Passion, as well as products, promoted today
20 July 2007
Passion, as well as products, promoted today
Today's launch of the Buy Kiwi Made media
campaign is not just about products, says Green Co-Leader
Jeanette Fitzsimons.
It is also about special, and passionate, New Zealanders.
"The first phase of the Government's Buy Kiwi Made media campaign, celebrating the work of 250,000 New Zealand employer and employee manufacturers, marks one of the Green Party's major achievements in Parliament," Ms Fitzsimons says.
"But today I would rather not focus on that milestone, but on people.
"Firstly on my former Co-Leader Rod Donald who in the years before his death in November 2005 passionately promoted the idea of such a campaign and persuaded the Government to accept the idea. Rod was very much a media person.
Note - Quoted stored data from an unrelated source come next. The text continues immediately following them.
/-! ### complete -/

@[simp] theorem complete_ie (err stop : Byte) (s : State) : (s.complete err stop).ie = s.ie := rfl
@[simp] theorem complete_cmd (err stop : Byte) (s : State) : (s.complete err stop).cmd = s.cmd := rfl
@[simp] theorem complete_status (err stop : Byte) (s : State) : (s.complete err stop).status = { done := true, ign := s.status.ign, err := err, stop := stop } := rfl
@[simp] theorem complete_inBase (err stop : Byte) (s : State) : (s.complete err stop).inBase = s.inBase := rfl
@[simp] theorem complete_inLen (err stop : Byte) (s : State) : (s.complete err stop).inLen = s.inLen := rfl
@[simp] theorem complete_outBase (err stop : Byte) (s : State) : (s.complete err stop).outBase = s.outBase := rfl
@[simp] theorem complete_outLen (err stop : Byte) (s : State) : (s.complete err stop).outLen = s.outLen := rfl
@[simp] theorem complete_texWidth (err stop : Byte) (s : State) : (s.complete err stop).texWidth = s.texWidth := rfl
@[simp] theorem complete_texHeight (err stop : Byte) (s : State) : (s.complete err stop).texHeight = s.texHeight := rfl
@[simp] theorem complete_texFourcc (err stop : Byte) (s : State) : (s.complete err stop).texFourcc = s.texFourcc := rfl
@[simp] theorem complete_arg0 (err stop : Byte) (s : State) : (s.complete err stop).arg0 = s.arg0 := rfl
@[simp] theorem complete_arg1 (err stop : Byte) (s : State) : (s.complete err stop).arg1 = s.arg1 := rfl
@[simp] theorem complete_result0 (err stop : Byte) (s : State) : (s.complete err stop).result0 = s.result0 := rfl
@[simp] theorem complete_result1 (err stop : Byte) (s : State) : (s.complete err stop).result1 = s.result1 := rfl
@[simp] theorem complete_outCount (err stop : Byte) (s : State) : (s.complete err stop).outCount = s.outCount := rfl
@[simp] theorem complete_texCflags (err stop : Byte) (s : State) : (s.complete err stop).texCflags = s.texCflags := rfl
@[simp] theorem complete_texDsize (err stop : Byte) (s : State) : (s.complete err stop).texDsize = s.texDsize := rfl
@[simp] theorem complete_datHdr (err stop : Byte) (s : State) : (s.complete err stop).datHdr = s.datHdr := rfl
@[simp] theorem complete_reader (err stop : Byte) (s : State) : (s.complete err stop).reader = s.reader := rfl
@[simp] theorem complete_sym (err stop : Byte) (s : State) : (s.complete err stop).sym = s.sym := rfl
@[simp] theorem complete_copy (err stop : Byte) (s : State) : (s.complete err stop).copy = s.copy := rfl
@[simp] theorem complete_datDict (err stop : Byte) (s : State) : (s.complete err stop).datDict = s.datDict := rfl
@[simp] theorem complete_builder (err stop : Byte) (s : State) : (s.complete err stop).builder = s.builder := rfl
@[simp] theorem complete_phase (err stop : Byte) (s : State) : (s.complete err stop).phase = .idle := rfl
@[simp] theorem complete_dat (err stop : Byte) (s : State) : (s.complete err stop).dat = s.dat := rfl
@[simp] theorem complete_tex (err stop : Byte) (s : State) : (s.complete err stop).tex = s.tex := rfl
@[simp] theorem complete_fmt (err stop : Byte) (s : State) : (s.complete err stop).fmt = s.fmt := rfl
@[simp] theorem complete_maxBlocks (err stop : Byte) (s : State) : (s.complete err stop).maxBlocks = s.maxBlocks := rfl
@[simp] theorem complete_rgbOrder (err stop : Byte) (s : State) : (s.complete err stop).rgbOrder = s.rgbOrder := rfl
@[simp] theorem complete_regBase (err stop : Byte) (s : State) : (s.complete err stop).regBase = s.regBase := rfl
@[simp] theorem complete_inReset (err stop : Byte) (s : State) : (s.complete err stop).inReset = s.inReset := rfl
@[simp] theorem complete_mem (err stop : Byte) (s : State) : (s.complete err stop).mem = s.mem := rfl
@[simp] theorem complete_memAtStart (err stop : Byte) (s : State) : (s.complete err stop).memAtStart = s.memAtStart := rfl
@[simp] theorem complete_touched (err stop : Byte) (s : State) : (s.complete err stop).touched = s.touched := rfl
@[simp] theorem complete_held (err stop : Byte) (s : State) : (s.complete err stop).held = s.held := rfl
@[simp] theorem complete_free (err stop : Byte) (s : State) : (s.complete err stop).free = s.free := rfl
@[simp] theorem complete_bus (err stop : Byte) (s : State) : (s.complete err stop).bus = s.bus := rfl
@[simp] theorem complete_busData (err stop : Byte) (s : State) : (s.complete err stop).busData = s.busData := rfl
He would have loved to be a part of Buy Kiwi Made media events, over the coming months, and in a way he really is part of it.
"Secondly my colleague Sue Bradford who had the incredibly difficult job of picking up this project from Rod and liaising with a huge range of people inside and outside of government in order to "sell it" and see it through to this public promotion launch date. I pay tribute to the amount of thought and intelligence Sue has put in but most importantly her heart is in Buy Kiwi Made, as well as her head."
However the overwhelming focus should be on innovative, risk-taking and previously-unheralded business people around the country who allow Buy Kiwi Made to be a real option, Ms Fitzsimons says.
"Our manufacturing sector involves more than 20,000 companies employing a quarter of a million people, but around 14,000 of those enterprises have fewer than five employees.
"Many businesses are driven more by the belief and passion of their workers than large incomes, and, as Rod said in a speech in Parliament in 2004, how can they compete in a free trade environment 'against regimes that tolerate slave labour or forced child labour?'" Ms Fitzsimons says.
"So many New Zealand manufacturers have pointed out to Rod and Sue - both human rights campaigners - the 'people issues' surrounding trade. Local firms have argued, rightly, that in comparison workers here are treated well. If New Zealanders embrace the Buy Kiwi Made campaign, more local businesses will be competitive, more workers employed here, and hopefully we will see fairer trade, not just free trade."